● **TASK STATEMENT**
Quote the entries below from the line with "(SR.word 0x34#7 f)" through the line with "(GF.word 0x0C#7 f)", both ends included, and only those lines.
[[ DATA FOR ANALYSIS, beginning ]]
/-- The op word of an instruction (R55, R59 to R67); none for the device steps, which have no encoding. -/
def encodeOp : Instr → Option Word
  | .nop f => some (SR.word 0x00#7 f)
  | .add f => some (SR.word 0x01#7 f)
  | .sub f => some (SR.word 0x02#7 f)
  | .mul f => some (SR.word 0x03#7 f)
  | .mulh f => some (SR.word 0x04#7 f)
  | .mulhu f => some (SR.word 0x05#7 f)
  | .and f => some (SR.word 0x06#7 f)
  | .or f => some (SR.word 0x07#7 f)
  | .xor f => some (SR.word 0x08#7 f)
  | .andn f => some (SR.word 0x09#7 f)
  | .shl f => some (SR.word 0x0A#7 f)
  | .shr f => some (SR.word 0x0B#7 f)
  | .sar f => some (SR.word 0x0C#7 f)
  | .min f => some (SR.word 0x0D#7 f)
  | .max f => some (SR.word 0x0E#7 f)
  | .minu f => some (SR.word 0x0F#7 f)
  | .maxu f => some (SR.word 0x10#7 f)
  | .clz f => some (SR.word 0x11#7 f)
  | .popc f => some (SR.word 0x12#7 f)
  | .sext f => some (SR.word 0x13#7 f)
  | .bfx f => some (SR.word 0x14#7 f)
  | .bfi f => some (SR.word 0x15#7 f)
  | .addi f => some (SI.word 0x18#7 f)
  | .andi f => some (SI.word 0x19#7 f)
  | .ori f => some (SI.word 0x1A#7 f)
  | .xori f => some (SI.word 0x1B#7 f)
  | .shli f => some (SI.word 0x1C#7 f)
  | .shri f => some (SI.word 0x1D#7 f)
  | .sari f => some (SI.word 0x1E#7 f)
  | .li f => some (SI.word 0x1F#7 f)
  | .cmp f => some (SR.word 0x20#7 f)
  | .cmpi f => some (SI.word 0x21#7 f)
  | .sel f => some (SR.word 0x22#7 f)
  | .plog f => some (SR.word 0x23#7 f)
  | .br f => some (SB.word 0x30#7 f)
  | .jmp f => some (SB.word 0x31#7 f)
  | .call f => some (SB.word 0x32#7 f)
  | .jr f => some (SR.word 0x33#7 f)
  | .ret f => some (SR.word 0x34#7 f)
  | .loop f => some (SR.word 0x35#7 f)
  | .loopi f => some (SI.word 0x36#7 f)
  | .lbrk f => some (SB.word 0x37#7 f)
  | .yield f => some (SI.word 0x38#7 f)
  | .park f => some (SR.word 0x39#7 f)
  | .halt f => some (SR.word 0x3A#7 f)
  | .wait f => some (SR.word 0x3B#7 f)
  | .iwin f => some (SI.word 0x3C#7 f)
  | .ifence f => some (SR.word 0x3D#7 f)
  | .swapb f => some (SB.word 0x3E#7 f)
  | .spawn f => some (SR.word 0x3F#7 f)
  | .csrr f => some (SI.word 0x40#7 f)
  | .csrw f => some (SI.word 0x41#7 f)
  | .gtc f => some (SR.word 0x42#7 f)
  | .trap f => some (SI.word 0x50#7 f)
  | .tret f => some (SR.word 0x51#7 f)
  | .ctxsv f => some (SR.word 0x52#7 f)
  | .ctxld f => some (SR.word 0x53#7 f)
  | .tlbinv f => some (SR.word 0x54#7 f)
  | .tlbinvAll f => some (SR.word 0x54#7 f)
  | .tlbsync f => some (SR.word 0x55#7 f)
  | .ldg f => some (GF.word 0x00#7 f)
  | .stg f => some (GF.word 0x01#7 f)
  | .amo f => some (GF.word 0x02#7 f)
  | .cas f => some (GF.word 0x03#7 f)
  | .fence f => some (GF.word 0x04#7 f)
  | .drain f => some (GF.word 0x05#7 f)
  | .drainE f => some (GF.word 0x05#7 f)
  | .mon f => some (GF.word 0x06#7 f)
  | .mwait f => some (GF.word 0x07#7 f)
  | .barInit f => some (GF.word 0x08#7 f)
  | .barArrive f => some (GF.word 0x09#7 f)
  | .barExpect f => some (GF.word 0x0A#7 f)
  | .barWait f => some (GF.word 0x0B#7 f)
  | .cmpl f => some (GF.word 0x0C#7 f)
  | .pfg f => some (GF.word 0x0D#7 f)
  | .amof f => some (GF.word 0x0E#7 f)
  | .cqLvl f => some (EF.word 0x00#7 f)
  | .cqGo f => some (EF.word 0x01#7 f)
  | .cqCfg f => some (EF.word 0x02#7 f)
  | .cqBar f => some (EF.word 0x03#7 f)
  | .mxCall f => some (EF.word 0x08#7 f)
  | .mxSetp f => some (EF.word 0x09#7 f)
  | .mxGetp f => some (EF.word 0x09#7 f)
  | .mxLd f => some (EF.word 0x0A#7 f)
  | .mxDrain f => some (EF.word 0x0B#7 f)
  | .mxZero f => some (EF.word 0x0C#7 f)
  | .kvAttn f => some (EF.word 0x10#7 f)
  | .kvApp f => some (EF.word 0x11#7 f)
  | .kvFork f => some (EF.word 0x12#7 f)
  | .kvFree f => some (EF.word 0x13#7 f)
  | .kvSeal f => some (EF.word 0x14#7 f)
  | .kvUndo f => some (EF.word 0x15#7 f)
  | .kvTrim f => some (EF.word 0x16#7 f)
  | .kvClass f => some (EF.word 0x17#7 f)
  | .kvClassAll f => some (EF.word 0x17#7 f)
  | .kvDemote f => some (EF.word 0x18#7 f)
  | .kvPromote f => some (EF.word 0x19#7 f)
  | .kvPin f => some (EF.word 0x1A#7 f)
  | .kvUnpin f => some (EF.word 0x1B#7 f)
  | .kvLend f => some (EF.word 0x1C#7 f)
  | .kvRet f => some (EF.word 0x1D#7 f)
  | .kvLen f => some (EF.word 0x1E#7 f)
  | .kvLenT f => some (EF.word 0x1E#7 f)
  | .kvPos f => some (EF.word 0x1F#7 f)
  | .kvMerge f => some (EF.word 0x20#7 f)
  | .kvGrant f => some (EF.word 0x21#7 f)
  | .tlDef f => some (EF.word 0x28#7 f)
  | .tlDefR f => some (EF.word 0x28#7 f)
  | .tlGet f => some (EF.word 0x29#7 f)
  | .tlPut f => some (EF.word 0x2A#7 f)
  | .tlDrop f => some (EF.word 0x2B#7 f)
  | .tlDropF f => some (EF.word 0x2B#7 f)
  | .tlPin f => some (EF.word 0x2C#7 f)
  | .tlUnpin f => some (EF.word 0x2D#7 f)
  | .tlDone f => some (EF.word 0x2E#7 f)
  | .ruTab f => some (EF.word 0x30#7 f)
  | .ruCfg f => some (EF.word 0x31#7 f)
  | .ruStep f => some (EF.word 0x32#7 f)
  | .ruGen f => some (EF.word 0x33#7 f)
  | .ruGenW f => some (EF.word 0x33#7 f)
  | .msgSend f => some (EF.word 0x38#7 f)
  | .msgPost f => some (EF.word 0x39#7 f)
  | .msgCancel f => some (EF.word 0x3A#7 f)
  | .msgProbe f => some (EF.word 0x3B#7 f)
  | .msgHnd f => some (EF.word 0x3C#7 f)
  | .sctArm f => some (EF.word 0x40#7 f)
  | .sctDisarm f => some (EF.word 0x40#7 f)
  | .sctTouch f => some (EF.word 0x41#7 f)
  | .sctDone f => some (EF.word 0x41#7 f)
  | .sctEvict f => some (EF.word 0x42#7 f)
  | .sctRead f => some (EF.word 0x43#7 f)
  | .vmov f => some (VR.word 0x00#7 f)
  | .vadd f => some (VR.word 0x01#7 f)
  | .vsub f => some (VR.word 0x02#7 f)
  | .vaddsat f => some (VR.word 0x03#7 f)
  | .vsubsat f => some (VR.word 0x04#7 f)
  | .vmul f => some (VR.word 0x05#7 f)
  | .vmulh f => some (VR.word 0x06#7 f)
  | .vmac f => some (VR.word 0x07#7 f)
  | .vdot4 f => some (VR.word 0x08#7 f)
  | .vdot2 f => some (VR.word 0x09#7 f)
  | .vabs f => some (VR.word 0x0A#7 f)
  | .vneg f => some (VR.word 0x0B#7 f)
  | .vmin f => some (VR.word 0x0C#7 f)
  | .vmax f => some (VR.word 0x0D#7 f)
  | .vminu f => some (VR.word 0x0E#7 f)
  | .vmaxu f => some (VR.word 0x0F#7 f)
  | .vand f => some (VR.word 0x10#7 f)
  | .vor f => some (VR.word 0x11#7 f)
  | .vxor f => some (VR.word 0x12#7 f)
  | .vandn f => some (VR.word 0x13#7 f)
  | .vshl f => some (VR.word 0x14#7 f)
  | .vshr f => some (VR.word 0x15#7 f)
  | .vsar f => some (VR.word 0x16#7 f)
  | .vrshr f => some (VR.word 0x17#7 f)
  | .vclz f => some (VR.word 0x18#7 f)
  | .vpopc f => some (VR.word 0x19#7 f)
  | .vcmp f => some (VR.word 0x1A#7 f)
  | .vsel f => some (VR.word 0x1B#7 f)
  | .vbcast f => some (VR.word 0x1C#7 f)
  | .vlane f => some (VR.word 0x1D#7 f)
  | .vpack f => some (VR.word 0x1E#7 f)
  | .vunpk f => some (VR.word 0x1F#7 f)
  | .vmskl f => some (VR.word 0x20#7 f)
  | .vext f => some (VR.word 0x21#7 f)
  | .vins f => some (VR.word 0x22#7 f)
  | .vfadd f => some (VR.word 0x40#7 f)
  | .vfsub f => some (VR.word 0x41#7 f)
  | .vfmul f => some (VR.word 0x42#7 f)
  | .vfma f => some (VR.word 0x43#7 f)
  | .vfms f => some (VR.word 0x44#7 f)
  | .vfmin f => some (VR.word 0x45#7 f)
  | .vfmax f => some (VR.word 0x46#7 f)
  | .vfabs f => some (VR.word 0x47#7 f)
  | .vfneg f => some (VR.word 0x48#7 f)
  | .vfcmp f => some (VR.word 0x49#7 f)
  | .vfcls f => some (VR.word 0x4A#7 f)
  | .vfscl f => some (VR.word 0x4B#7 f)
  | .vfrnd f => some (VR.word 0x4C#7 f)
  | .vcvt f => some (VR.word 0x4D#7 f)
  | .vfcvti f => some (VR.word 0x4E#7 f)
  | .vicvtf f => some (VR.word 0x4F#7 f)
  | .vqmx f => some (VR.word 0x50#7 f)
  | .vdqmx f => some (VR.word 0x51#7 f)
  | .vrsum f => some (VR.word 0x52#7 f)
  | .vrmax f => some (VR.word 0x53#7 f)
  | .vrmin f => some (VR.word 0x54#7 f)
  | .exp2 f => some (VR.word 0x00#7 f)
  | .log2 f => some (VR.word 0x01#7 f)
  | .rcp f => some (VR.word 0x02#7 f)
  | .rsq f => some (VR.word 0x03#7 f)
  | .sqrt f => some (VR.word 0x04#7 f)
  | .sin f => some (VR.word 0x05#7 f)
  | .cos f => some (VR.word 0x06#7 f)
  | .tanh f => some (VR.word 0x07#7 f)
  | .sigm f => some (VR.word 0x08#7 f)
  | .vld f => some (VR.word 0x00#7 f)
  | .vst f => some (VR.word 0x01#7 f)
  | .vlds f => some (VR.word 0x02#7 f)
  | .vsts f => some (VR.word 0x03#7 f)
  | .vldx f => some (VR.word 0x04#7 f)
  | .vstx f => some (VR.word 0x05#7 f)
  | .vldb f => some (VR.word 0x06#7 f)
  | .vldt f => some (VR.word 0x07#7 f)
  | .fefill f => some (VR.word 0x08#7 f)
  | .feempty f => some (VR.word 0x09#7 f)
  | .fetest f => some (VR.word 0x0A#7 f)
  | .sbind f => some (VR.word 0x0B#7 f)
  | .sfmt f => some (VR.word 0x0C#7 f)
  | .sadv f => some (VR.word 0x0D#7 f)
  | .efence f => some (VR.word 0x0E#7 f)
  | .efenceRd f => some (VR.word 0x0E#7 f)
  | .xcp f => some (VR.word 0x00#7 f)
  | .xbc f => some (VR.word 0x01#7 f)
  | .xrot f => some (VR.word 0x02#7 f)
  | .xshf f => some (VR.word 0x03#7 f)
  | .trpi f => some (VR.word 0x04#7 f)
  | .trpo f => some (VR.word 0x05#7 f)
  | .xred f => some (VR.word 0x06#7 f)
  | _ => none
[[ DATA FOR ANALYSIS, end ]]
● **COMPLETED TASK**
  | .ret f => some (SR.word 0x34#7 f)
  | .loop f => some (SR.word 0x35#7 f)
  | .loopi f => some (SI.word 0x36#7 f)
  | .lbrk f => some (SB.word 0x37#7 f)
  | .yield f => some (SI.word 0x38#7 f)
  | .park f => some (SR.word 0x39#7 f)
  | .halt f => some (SR.word 0x3A#7 f)
  | .wait f => some (SR.word 0x3B#7 f)
  | .iwin f => some (SI.word 0x3C#7 f)
  | .ifence f => some (SR.word 0x3D#7 f)
  | .swapb f => some (SB.word 0x3E#7 f)
  | .spawn f => some (SR.word 0x3F#7 f)
  | .csrr f => some (SI.word 0x40#7 f)
  | .csrw f => some (SI.word 0x41#7 f)
  | .gtc f => some (SR.word 0x42#7 f)
  | .trap f => some (SI.word 0x50#7 f)
  | .tret f => some (SR.word 0x51#7 f)
  | .ctxsv f => some (SR.word 0x52#7 f)
  | .ctxld f => some (SR.word 0x53#7 f)
  | .tlbinv f => some (SR.word 0x54#7 f)
  | .tlbinvAll f => some (SR.word 0x54#7 f)
  | .tlbsync f => some (SR.word 0x55#7 f)
  | .ldg f => some (GF.word 0x00#7 f)
  | .stg f => some (GF.word 0x01#7 f)
  | .amo f => some (GF.word 0x02#7 f)
  | .cas f => some (GF.word 0x03#7 f)
  | .fence f => some (GF.word 0x04#7 f)
  | .drain f => some (GF.word 0x05#7 f)
  | .drainE f => some (GF.word 0x05#7 f)
  | .mon f => some (GF.word 0x06#7 f)
  | .mwait f => some (GF.word 0x07#7 f)
  | .barInit f => some (GF.word 0x08#7 f)
  | .barArrive f => some (GF.word 0x09#7 f)
  | .barExpect f => some (GF.word 0x0A#7 f)
  | .barWait f => some (GF.word 0x0B#7 f)
  | .cmpl f => some (GF.word 0x0C#7 f)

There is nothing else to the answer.